L’ultimo versetto, proprio di Luca, pone il problema della nostra ricezione, di come fare perché questa Parola nuova e trasformante venga accolta. Si può intendere la necessità e l’opportunità che quello che è vecchio finisca. In questo senso anche nel testo delle nozze di Cana la fine del vino, che in sé è un grande guaio, diventa la grande opportunità di potere gustare il “buon vino”.
Quello che non va è pensare di potere accogliere la novità del Signore rimanendo discepoli dei farisei, e pur anche di Giovanni Battista. Tutti devono fare il loro “esodo” da un discepolato vecchio ad uno nuovo, intraprendere il cammino pasquale ieri indicato dal Signore “sono venuto a chiamare peccatori a conversione”.

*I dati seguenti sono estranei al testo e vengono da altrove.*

-- ==== Sys2Proof/Word.lean ====
section
/-! DEFINITION. The word types of the block and their plainest shapes (`00_scope.md` R7, R12). -/

namespace Sys2Proof

/-- An effective or physical address, a register, or a page-table word: 32 bits (R7 `XLEN`). -/
abbrev Word := BitVec 32

/-- The unit of the physical and the effective address space (R45). -/
abbrev Byte := BitVec 8

/-- The value side of a typed access, right-aligned and zero-extended (R36 `D`, `RSP.DATA`). -/
abbrev DWord := BitVec 64

end Sys2Proof
end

Al v 38 il primo termine “nuovo” è legato ad un dato di tempo; indica un vino recente, pronto da poco, “fresco”; il secondo “nuovo”, collegato agli otri, sottolinea di più la qualità; indica una novità in assoluto, un qualcosa che prima non c’era; analogamente al comando nuovo, alla nuova alleanza (ecco io faccio nuove tutte le cose). Importante anche 1 Cor 5,7-8: il lievito vecchio / la pasta nuova…e infatti Cristo nostra Pasqua è stato immolato.
Dal banchetto di Levi… al banchetto del Signore Gesù!- Non è tempo di digiuno, è il tempo della festa nuziale. Lo Sposo è presente e noi, come “amici della sala di nozze”, siamo introdotti nell’intimità dello Sposo per “aver parte” con lui. – Nei vv. successivi, ecco l’abito nuovo, confezionato con stoffa nuova (è l’abito nuziale?), e il vino nuovo, segno della comune allegria e del reciproco rallegrarsi degli invitati. Le immagini ci parlano della vita nuova in Cristo, del volto nuovo della nostra esistenza…, mano a mano che ci disancoriamo dalle vecchie radici, dai legami e dalle abitudini rassicuranti del passato.